─── Task inputs
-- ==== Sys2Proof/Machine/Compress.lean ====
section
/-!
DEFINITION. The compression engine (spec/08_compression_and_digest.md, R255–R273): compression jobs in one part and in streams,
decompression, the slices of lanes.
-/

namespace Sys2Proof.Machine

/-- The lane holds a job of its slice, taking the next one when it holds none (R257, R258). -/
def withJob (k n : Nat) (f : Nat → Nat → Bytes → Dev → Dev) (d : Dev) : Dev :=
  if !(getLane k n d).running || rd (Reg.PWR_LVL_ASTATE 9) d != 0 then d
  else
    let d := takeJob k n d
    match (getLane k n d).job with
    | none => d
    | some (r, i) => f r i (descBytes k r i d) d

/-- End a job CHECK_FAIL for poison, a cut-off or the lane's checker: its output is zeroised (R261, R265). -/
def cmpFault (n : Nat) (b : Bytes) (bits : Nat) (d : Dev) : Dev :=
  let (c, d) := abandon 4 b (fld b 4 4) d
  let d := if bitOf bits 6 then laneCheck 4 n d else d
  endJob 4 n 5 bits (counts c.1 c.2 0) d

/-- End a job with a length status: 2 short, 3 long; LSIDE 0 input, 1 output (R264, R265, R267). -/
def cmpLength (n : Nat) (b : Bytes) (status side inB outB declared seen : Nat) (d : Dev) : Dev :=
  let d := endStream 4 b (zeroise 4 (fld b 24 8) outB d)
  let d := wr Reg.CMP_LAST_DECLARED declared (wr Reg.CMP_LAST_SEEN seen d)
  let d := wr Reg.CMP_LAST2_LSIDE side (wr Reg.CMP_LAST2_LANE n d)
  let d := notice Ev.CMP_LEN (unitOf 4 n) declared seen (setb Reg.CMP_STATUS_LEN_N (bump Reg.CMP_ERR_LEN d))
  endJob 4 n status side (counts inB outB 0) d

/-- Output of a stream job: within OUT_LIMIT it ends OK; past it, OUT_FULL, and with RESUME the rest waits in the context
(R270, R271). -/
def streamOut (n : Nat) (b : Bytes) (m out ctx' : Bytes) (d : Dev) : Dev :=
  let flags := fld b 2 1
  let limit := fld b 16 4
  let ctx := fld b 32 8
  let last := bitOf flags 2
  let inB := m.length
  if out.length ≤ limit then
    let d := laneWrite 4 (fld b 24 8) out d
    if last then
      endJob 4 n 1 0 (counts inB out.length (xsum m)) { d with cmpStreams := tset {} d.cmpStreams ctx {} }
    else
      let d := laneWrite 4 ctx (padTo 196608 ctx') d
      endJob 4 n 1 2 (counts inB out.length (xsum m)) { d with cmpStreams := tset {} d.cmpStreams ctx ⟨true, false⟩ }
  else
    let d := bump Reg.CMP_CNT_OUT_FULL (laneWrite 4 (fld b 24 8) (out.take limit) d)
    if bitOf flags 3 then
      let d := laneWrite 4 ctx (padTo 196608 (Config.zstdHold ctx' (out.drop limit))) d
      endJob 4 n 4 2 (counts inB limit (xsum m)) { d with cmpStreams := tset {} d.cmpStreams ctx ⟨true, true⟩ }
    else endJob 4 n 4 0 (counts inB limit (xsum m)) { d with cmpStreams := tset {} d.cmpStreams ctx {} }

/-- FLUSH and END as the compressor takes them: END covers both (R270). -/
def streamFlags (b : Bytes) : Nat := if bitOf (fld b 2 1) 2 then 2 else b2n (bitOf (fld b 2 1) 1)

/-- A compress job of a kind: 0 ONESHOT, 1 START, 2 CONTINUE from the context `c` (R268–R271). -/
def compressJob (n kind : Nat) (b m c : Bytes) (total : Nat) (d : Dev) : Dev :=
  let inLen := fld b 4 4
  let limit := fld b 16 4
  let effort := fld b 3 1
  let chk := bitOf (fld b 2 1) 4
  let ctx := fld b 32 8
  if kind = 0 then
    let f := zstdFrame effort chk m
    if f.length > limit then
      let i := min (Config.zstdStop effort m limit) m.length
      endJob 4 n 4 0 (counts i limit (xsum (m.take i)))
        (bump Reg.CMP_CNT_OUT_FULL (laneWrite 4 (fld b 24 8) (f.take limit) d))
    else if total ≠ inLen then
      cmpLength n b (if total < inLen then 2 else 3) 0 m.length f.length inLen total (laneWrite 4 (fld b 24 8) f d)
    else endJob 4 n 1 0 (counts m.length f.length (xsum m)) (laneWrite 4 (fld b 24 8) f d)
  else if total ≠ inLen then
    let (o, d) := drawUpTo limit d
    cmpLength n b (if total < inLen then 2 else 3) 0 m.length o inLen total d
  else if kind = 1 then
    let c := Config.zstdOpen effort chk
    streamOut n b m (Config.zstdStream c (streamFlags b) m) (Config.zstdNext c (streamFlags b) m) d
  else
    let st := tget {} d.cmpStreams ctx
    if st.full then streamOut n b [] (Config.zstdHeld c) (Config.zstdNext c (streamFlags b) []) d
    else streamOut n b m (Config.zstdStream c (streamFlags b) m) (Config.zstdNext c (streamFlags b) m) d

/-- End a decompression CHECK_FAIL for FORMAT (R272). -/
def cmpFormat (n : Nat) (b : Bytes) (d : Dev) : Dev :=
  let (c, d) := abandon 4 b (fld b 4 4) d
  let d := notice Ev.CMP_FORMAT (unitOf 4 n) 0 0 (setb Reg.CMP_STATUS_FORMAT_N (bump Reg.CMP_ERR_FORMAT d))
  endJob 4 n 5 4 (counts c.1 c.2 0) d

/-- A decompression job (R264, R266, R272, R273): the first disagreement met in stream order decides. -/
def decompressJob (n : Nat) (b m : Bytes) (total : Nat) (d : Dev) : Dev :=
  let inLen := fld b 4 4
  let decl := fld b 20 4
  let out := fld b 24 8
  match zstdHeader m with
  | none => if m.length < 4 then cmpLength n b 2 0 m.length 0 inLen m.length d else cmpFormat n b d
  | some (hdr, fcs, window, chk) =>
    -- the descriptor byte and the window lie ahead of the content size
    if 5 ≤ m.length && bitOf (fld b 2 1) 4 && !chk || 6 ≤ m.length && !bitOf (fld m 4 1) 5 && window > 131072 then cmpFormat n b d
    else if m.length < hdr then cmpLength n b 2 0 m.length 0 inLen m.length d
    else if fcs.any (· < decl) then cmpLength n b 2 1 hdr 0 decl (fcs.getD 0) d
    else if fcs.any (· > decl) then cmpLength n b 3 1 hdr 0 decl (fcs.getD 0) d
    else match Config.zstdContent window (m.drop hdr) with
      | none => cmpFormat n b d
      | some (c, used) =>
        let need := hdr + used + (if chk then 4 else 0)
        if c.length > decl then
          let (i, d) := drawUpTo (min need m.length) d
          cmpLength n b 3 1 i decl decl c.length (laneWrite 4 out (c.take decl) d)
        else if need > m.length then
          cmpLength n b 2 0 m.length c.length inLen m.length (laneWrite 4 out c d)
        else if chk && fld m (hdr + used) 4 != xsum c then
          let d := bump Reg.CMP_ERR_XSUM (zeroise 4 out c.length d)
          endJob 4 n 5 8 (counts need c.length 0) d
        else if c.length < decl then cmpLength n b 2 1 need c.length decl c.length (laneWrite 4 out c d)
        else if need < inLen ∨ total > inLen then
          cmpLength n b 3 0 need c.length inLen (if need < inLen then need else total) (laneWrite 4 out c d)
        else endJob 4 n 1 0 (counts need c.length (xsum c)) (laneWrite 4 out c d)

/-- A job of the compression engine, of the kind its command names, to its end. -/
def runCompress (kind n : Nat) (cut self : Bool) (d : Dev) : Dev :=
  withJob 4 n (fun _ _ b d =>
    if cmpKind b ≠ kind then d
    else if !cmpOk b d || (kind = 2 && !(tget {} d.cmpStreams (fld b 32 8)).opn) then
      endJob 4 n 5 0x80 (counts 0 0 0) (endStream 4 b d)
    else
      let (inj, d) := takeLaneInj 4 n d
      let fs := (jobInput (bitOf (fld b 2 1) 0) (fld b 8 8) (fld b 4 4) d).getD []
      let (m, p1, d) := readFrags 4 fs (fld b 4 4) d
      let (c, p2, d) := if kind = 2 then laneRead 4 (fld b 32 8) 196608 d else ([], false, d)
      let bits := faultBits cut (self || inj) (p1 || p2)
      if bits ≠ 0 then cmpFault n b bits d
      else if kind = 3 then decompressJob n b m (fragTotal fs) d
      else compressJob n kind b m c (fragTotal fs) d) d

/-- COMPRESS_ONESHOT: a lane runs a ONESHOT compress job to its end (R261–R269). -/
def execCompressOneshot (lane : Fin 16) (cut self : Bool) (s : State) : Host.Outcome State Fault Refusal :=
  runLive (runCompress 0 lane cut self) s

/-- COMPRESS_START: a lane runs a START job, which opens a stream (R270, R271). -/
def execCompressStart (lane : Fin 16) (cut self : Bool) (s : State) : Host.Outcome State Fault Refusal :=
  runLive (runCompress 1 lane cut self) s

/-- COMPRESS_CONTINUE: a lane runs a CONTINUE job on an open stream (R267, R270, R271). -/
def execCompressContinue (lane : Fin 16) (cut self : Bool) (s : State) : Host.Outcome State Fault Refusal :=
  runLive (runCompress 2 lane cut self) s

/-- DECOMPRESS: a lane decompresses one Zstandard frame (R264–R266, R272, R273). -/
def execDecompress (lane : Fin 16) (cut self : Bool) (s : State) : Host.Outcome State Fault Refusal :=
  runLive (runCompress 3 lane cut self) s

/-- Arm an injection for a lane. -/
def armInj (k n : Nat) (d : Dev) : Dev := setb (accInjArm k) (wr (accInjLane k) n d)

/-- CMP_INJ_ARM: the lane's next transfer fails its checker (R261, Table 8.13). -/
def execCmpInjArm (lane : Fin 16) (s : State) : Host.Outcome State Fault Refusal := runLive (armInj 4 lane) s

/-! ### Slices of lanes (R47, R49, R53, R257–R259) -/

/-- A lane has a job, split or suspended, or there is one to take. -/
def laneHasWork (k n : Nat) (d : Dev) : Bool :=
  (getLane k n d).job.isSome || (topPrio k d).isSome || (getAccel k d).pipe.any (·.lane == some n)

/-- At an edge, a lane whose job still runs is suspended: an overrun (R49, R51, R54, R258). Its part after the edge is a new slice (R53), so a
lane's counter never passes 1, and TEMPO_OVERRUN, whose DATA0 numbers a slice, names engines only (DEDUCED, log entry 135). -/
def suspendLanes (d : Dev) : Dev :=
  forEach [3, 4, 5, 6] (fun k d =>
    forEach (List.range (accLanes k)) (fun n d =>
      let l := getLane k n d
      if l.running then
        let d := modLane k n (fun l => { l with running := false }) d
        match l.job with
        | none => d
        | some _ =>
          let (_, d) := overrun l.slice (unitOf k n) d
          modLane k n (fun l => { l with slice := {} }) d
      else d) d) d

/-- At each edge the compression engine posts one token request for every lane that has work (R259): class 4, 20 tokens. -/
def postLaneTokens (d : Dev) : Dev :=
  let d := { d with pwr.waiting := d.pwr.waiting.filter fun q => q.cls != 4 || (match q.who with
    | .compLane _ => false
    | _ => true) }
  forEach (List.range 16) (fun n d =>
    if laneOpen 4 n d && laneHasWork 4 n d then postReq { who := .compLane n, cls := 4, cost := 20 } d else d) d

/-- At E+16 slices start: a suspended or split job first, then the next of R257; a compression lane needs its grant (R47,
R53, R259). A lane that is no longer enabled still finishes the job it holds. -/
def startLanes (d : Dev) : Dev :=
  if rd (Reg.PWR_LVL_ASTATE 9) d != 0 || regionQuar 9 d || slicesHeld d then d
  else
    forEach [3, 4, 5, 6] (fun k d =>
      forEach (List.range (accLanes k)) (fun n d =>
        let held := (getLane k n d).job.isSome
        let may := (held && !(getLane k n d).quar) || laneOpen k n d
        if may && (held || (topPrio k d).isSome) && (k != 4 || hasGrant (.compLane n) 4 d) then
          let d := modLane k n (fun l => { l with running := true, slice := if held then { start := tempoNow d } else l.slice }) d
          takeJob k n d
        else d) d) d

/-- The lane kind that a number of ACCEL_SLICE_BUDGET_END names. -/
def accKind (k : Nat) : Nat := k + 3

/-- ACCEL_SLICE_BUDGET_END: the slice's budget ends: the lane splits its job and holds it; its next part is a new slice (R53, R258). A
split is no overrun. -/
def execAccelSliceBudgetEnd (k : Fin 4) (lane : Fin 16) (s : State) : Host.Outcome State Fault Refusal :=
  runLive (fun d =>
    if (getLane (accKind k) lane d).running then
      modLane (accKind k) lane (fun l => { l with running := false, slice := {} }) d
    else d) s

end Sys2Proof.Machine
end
──────
─── Task inputs
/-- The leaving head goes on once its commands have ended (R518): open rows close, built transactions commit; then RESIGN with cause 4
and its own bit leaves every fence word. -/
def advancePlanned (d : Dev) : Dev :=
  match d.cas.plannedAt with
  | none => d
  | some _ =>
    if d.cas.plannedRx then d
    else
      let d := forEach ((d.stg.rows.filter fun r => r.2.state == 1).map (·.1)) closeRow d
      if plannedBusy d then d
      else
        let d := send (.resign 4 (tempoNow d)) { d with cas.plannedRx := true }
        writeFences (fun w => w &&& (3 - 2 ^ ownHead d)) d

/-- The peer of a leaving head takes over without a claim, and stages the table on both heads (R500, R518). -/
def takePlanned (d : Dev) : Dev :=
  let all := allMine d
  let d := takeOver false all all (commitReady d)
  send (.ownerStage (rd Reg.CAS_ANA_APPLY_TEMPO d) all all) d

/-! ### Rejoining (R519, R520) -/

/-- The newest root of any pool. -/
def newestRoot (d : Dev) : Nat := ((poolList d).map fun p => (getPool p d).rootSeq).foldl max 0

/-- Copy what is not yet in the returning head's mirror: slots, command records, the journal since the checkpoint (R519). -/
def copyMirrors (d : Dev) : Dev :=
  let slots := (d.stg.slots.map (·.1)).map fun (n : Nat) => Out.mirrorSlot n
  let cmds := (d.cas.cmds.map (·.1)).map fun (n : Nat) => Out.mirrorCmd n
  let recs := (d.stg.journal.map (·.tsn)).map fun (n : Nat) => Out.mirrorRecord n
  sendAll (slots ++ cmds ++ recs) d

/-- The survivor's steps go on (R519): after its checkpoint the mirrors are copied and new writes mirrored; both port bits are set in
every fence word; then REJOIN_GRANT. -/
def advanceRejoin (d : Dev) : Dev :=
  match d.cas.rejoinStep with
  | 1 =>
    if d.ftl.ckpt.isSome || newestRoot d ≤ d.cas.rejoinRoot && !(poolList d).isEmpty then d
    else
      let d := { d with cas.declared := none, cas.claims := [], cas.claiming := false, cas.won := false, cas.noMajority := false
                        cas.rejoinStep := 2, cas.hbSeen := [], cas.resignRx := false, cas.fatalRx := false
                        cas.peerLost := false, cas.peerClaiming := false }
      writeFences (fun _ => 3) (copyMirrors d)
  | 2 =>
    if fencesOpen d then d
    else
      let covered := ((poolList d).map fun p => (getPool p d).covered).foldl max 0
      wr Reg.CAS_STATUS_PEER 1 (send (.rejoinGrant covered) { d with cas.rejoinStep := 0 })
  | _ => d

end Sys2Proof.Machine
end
──────
→ Exercise description: Copy every single line of the material above that holds "writeFences".

→ Written answer:
        writeFences (fun w => w &&& (3 - 2 ^ ownHead d)) d
      writeFences (fun _ => 3) (copyMirrors d)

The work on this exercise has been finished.